Skip to content

"nvidia-container-runtime": executable file not found in $PATH: unknown

Trying to make my gitlab runner work with GPU, I've added on config.toml a new line under docker runners with gpus = all and on my scripts nvidia-smi return the output with the gpus so it's seem to be working.
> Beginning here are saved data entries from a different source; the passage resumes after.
-- ==== Sys2Proof/Machine/Optical.lean ====
section
/-! DEFINITION. Co-packaged optical lanes: bring-up, polarity and order correction, the causes of a lane going down, the dormant
state and the connection faults (R218 to R234). -/
namespace Sys2Proof.Machine

/-- The outcome of a command: a next state, always. -/
abbrev Out := Host.Outcome State Fault Refusal

/-! ### Identity, echo and the corrector -/

/-- Bits [6:0] of byte 1 that a lane of this device sends: `ROLE` 1, the plane and the board index (R219). -/
def State.ownByte1 (s : State) (d : DevLane) : Nat := 64 + 8 * (planeOf d).val + s.bidx

/-- The far end echoes this lane's own fields with `ECHOV` (R220): a member's own fields are zero, so that zero is what its lane must be
echoed, and what a device's lane must be echoed, by a member as well, is what it sends (R219, R222; DEDUCED, notes/assumptions 15). -/
def State.echoPasses (s : State) (d : DevLane) (t : TrainInfo) : Bool :=
  t.b3.getLsbD 7 && t.b3.toNat % 128 == s.ownByte1 d && t.b4.toNat % 16 == (laneIn d).val

/-- This end is the corrector of the lane's link (R221). -/
def State.corrector (s : State) (d : DevLane) : Bool := !s.isPeer d || s.bidx > s.farDev d

/-- The identity check of R223, without the echo: the role, the far device and plane, and the board index. -/
def State.identityOk (s : State) (d : DevLane) (t : TrainInfo) : Bool :=
  let role := t.b1.getLsbD 6
  let tplane := t.b1.toNat / 8 % 8
  let tbidx := t.b1.toNat % 8
  if s.isPeer d then role && tbidx == s.farDev d && tplane == (planeOf d).val && tbidx != s.bidx else !role

/-- The lane an echo names, within the plane: only where it echoes a lane of this device's plane. -/
def State.echoLane (s : State) (d : DevLane) (t : TrainInfo) : Option Nat :=
  if t.b3.getLsbD 7 && t.b3.toNat % 128 == s.ownByte1 d then some (t.b4.toNat % 16) else none

/-- The identity check of R223 whole: once the receive order is fixed, an echo that names anything but this lane fails it. -/
def State.wired (s : State) (d : DevLane) (t : TrainInfo) : Bool :=
  let e := (s.plane (planeOf d)).engines[engineIn (laneIn d)]
  s.identityOk d t && (!e.orderSet || !t.b3.getLsbD 7 || s.echoPasses d t)

/-! ### Engines -/

/-- The plane of an engine (R213). -/
def enginePlane (e : Fin 16) : PlaneIx := ⟨e.val / 2, by omega⟩

/-- The engine of its plane: 0 even, 1 odd (R213). -/
def engineSide (e : Fin 16) : Fin 2 := ⟨e.val % 2, by omega⟩

/-- The eight lanes of an engine (R213). -/
def engineLanes (e : Fin 16) : List DevLane := (List.finRange 128).filter fun d => d.val / 8 == e.val

/-- The engine of a lane. -/
def laneEngine (d : DevLane) : Fin 16 := ⟨d.val / 8, by omega⟩

def State.engine (s : State) (e : Fin 16) : Engine := (s.plane (enginePlane e)).engines[engineSide e]

def State.updEngine (s : State) (e : Fin 16) (f : Engine → Engine) : State :=
  s.updPlane (enginePlane e) fun p => { p with engines := p.engines.set (engineSide e) (f p.engines[engineSide e]) }

/-! ### Training -/

/-- The states in which a lane sends the pattern and listens. -/
def LState.trains : LState → Bool
  | .dark | .training | .hold | .miswired => true
  | _ => false

/-- Training starts again on a lane: lock and the 100 µs are lost (R220, R228).  What the last valid `TRAIN` block said stays (R232, R233). -/
def Lane.breakLock (l : Lane) : Lane := { l with plock := false, echoOk := false, ready := false }

/-- The identity of a `TRAIN` block kept for the lane status (R232). -/
def Lane.keepIdentity (l : Lane) (t : TrainInfo) : Lane :=
  { l with farid1 := t.b1, farid2 := t.b2, farReady := t.b1.getLsbD 7 }

/-- The report of a lane that enters `MISWIRED` (R223, R294). -/
def State.miswiredReport (s : State) (d : DevLane) (t : TrainInfo) : State :=
  s.report 0xF007 0 0 (planeBit (planeOf d))
    (leBytes 1 d.val ++ [t.b1, t.b2] ++ zeros 5 ++ leBytes 8 (s.lane d).lchange)

/-- Errored PRBS blocks received while a lane trains or is held (R228, R234). -/
def State.trainErrs (s : State) (d : DevLane) (n : Nat) : State :=
  if n = 0 || !(s.lane d).st.trains then s else s.laneCtr d .trainErr n

/-- What a lane sends while it trains: byte 1 to 4 of its `TRAIN` block (R219).  `READY` is withheld outside `TRAINING` (R228). -/
def State.trainBytes (s : State) (d : DevLane) : List Byte :=
  let l := s.lane d
  let e := s.engine (laneEngine d)
  leBytes 1 (s.ownByte1 d + 128 * (l.ready && l.st == .training).toNat) ++
  leBytes 1 ((laneIn d).val + 64 * e.polSwap.toNat + 128 * e.rxRev.toNat) ++
  (if l.plock then leBytes 1 (l.farid1.toNat % 128 + 128) ++ leBytes 1 (l.farid2.toNat % 16) else [0, 0])

/-- `TSEQ`: the groups of 5.12 ns sent since the lane began to send the pattern (R219; that its count begins there, DESIGN CHOICE,
notes/assumptions 78). -/
def State.trainSeq (s : State) (d : DevLane) : Nat := ((s.plane (planeOf d)).cnt - (s.lane d).trainAt) * 100 / 512

/-- The group that a training lane sends now (R219); none from a lane that is not training or whose laser is off. -/
def State.sentGroup (s : State) (d : DevLane) : Option (List Block66) :=
  let l := s.lane d
  if l.st.trains && l.laserOn then
    match s.trainBytes d with
    | [b1, b2, b3, b4] =>
      let n := s.trainSeq d
      some (trainGroup b1 b2 b3 b4 n (prbsSkip (1984 * n) (Config.prbsStart d.val)))
    | _ => none
  else none

/-- The receive order of the engine is set from the first lock whose echo names a lane of the same engine, while no lane of it is up (R222):
the corrector leaves or reverses it; at the other end, which never changes it, the first echo that names the lane itself shows it fixed
(DEDUCED, notes/assumptions 86). -/
def State.setOrder (s : State) (d : DevLane) (t : TrainInfo) : Bool × State :=
  let e := laneEngine d
  let p := (laneIn d).val % 8
  match s.echoLane d t with
  | some l =>
    if !(s.engine e).orderSet && l / 8 = (laneIn d).val / 8 && (engineLanes e).all (fun x => (s.lane x).st != .up) then
      if l % 8 = p then (false, s.updEngine e fun x => { x with orderSet := true })
      else if s.corrector d && l % 8 = 7 - p then
        let s := s.updEngine e fun x => { x with orderSet := true, rxRev := !x.rxRev }
        (true, s.each (engineLanes e) fun s d => s.updLane d Lane.breakLock)
      else (false, s)
    else (false, s)
  | none => (false, s)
My main issue in my CI is here:

run_product_tests:
  stage: product_test
  image: ${DOCKER_DOWNLOAD__REGISTRY}/${DOCKER_TEST_IMAGE_NAME}
  tags:
    - linux
  services:
    - name: registry.hub.docker.com/library/docker:20.10.16-dind
      alias: docker
  script:
    - nvidia-smi
    - do-what-i-say.sh //here

in do-what-i-say.sh I'm doing docker-compose up -d to a docker-compose.yml , that the one of the services is using GPU:

...
    deploy:
      resources:
        reservations:
          devices:
            - driver: nvidia
              capabilities: [ GPU ]

I'm getting error:

Error response from daemon: failed to create shim task: OCI runtime create failed: unable to retrieve OCI runtime error (open /var/run/docker/containerd/daemon/io.containerd.runtime.v2.task/moby/749639f1499acc5848bf962f11d47516e0531ce994965e039e7eb89a21e0e0de/log.json: no such file or directory): exec: "nvidia-container-runtime": executable file not found in $PATH: unknown

The docker I mention before ({DOCKER_DOWNLOAD__REGISTRY}/{DOCKER_TEST_IMAGE_NAME}) is looking like that:

FROM python:3.8

ENV PIP_INDEX_URL="http://my.domain.local:8081/repository/pypigr/simple"
ENV PIP_TRUSTED_HOST="my.domain.local"

COPY requirements.txt /tmp/requirements.txt
RUN python3 -m pip install -r /tmp/requirements.txt

#Docker
RUN apt update && apt-get install -y \
    ca-certificates \
    curl \
    gnupg \
    lsb-release
RUN mkdir -p /etc/apt/keyrings
RUN curl -fsSL https://download.docker.com/linux/debian/gpg | gpg --dearmor -o /etc/apt/keyrings/docker.gpg
RUN echo \
  "deb [arch=$(dpkg --print-architecture) signed-by=/etc/apt/keyrings/docker.gpg] https://download.docker.com/linux/debian \
  $(lsb_release -cs) stable" | tee /etc/apt/sources.list.d/docker.list > /dev/null
RUN chmod a+r /etc/apt/keyrings/docker.gpg
RUN apt-get update
ARG DOCKER_VERSION="5:20.10.21~3-0~debian-bullseye"
ARG CONTAINERD_VERSION="1.6.11-1"
ARG DOCKER_COMPOSE_VERSION="2.12.2~debian-bullseye"
RUN apt-get install -y \
    docker-ce=${DOCKER_VERSION} \
    docker-ce-cli=${DOCKER_VERSION} \
    containerd.io=${CONTAINERD_VERSION} \
    docker-compose-plugin=${DOCKER_COMPOSE_VERSION}

#Container runtime
RUN curl -s -L https://nvidia.github.io/nvidia-container-runtime/gpgkey | \
    apt-key add -
RUN distribution=$(. /etc/os-release;echo $ID$VERSION_ID) && curl -s -L \
    https://nvidia.github.io/nvidia-container-runtime/$distribution/nvidia-container-runtime.list | \
    tee /etc/apt/sources.list.d/nvidia-container-runtime.list
RUN apt-get update && apt-get install nvidia-container-runtime -y

What can cause this problem?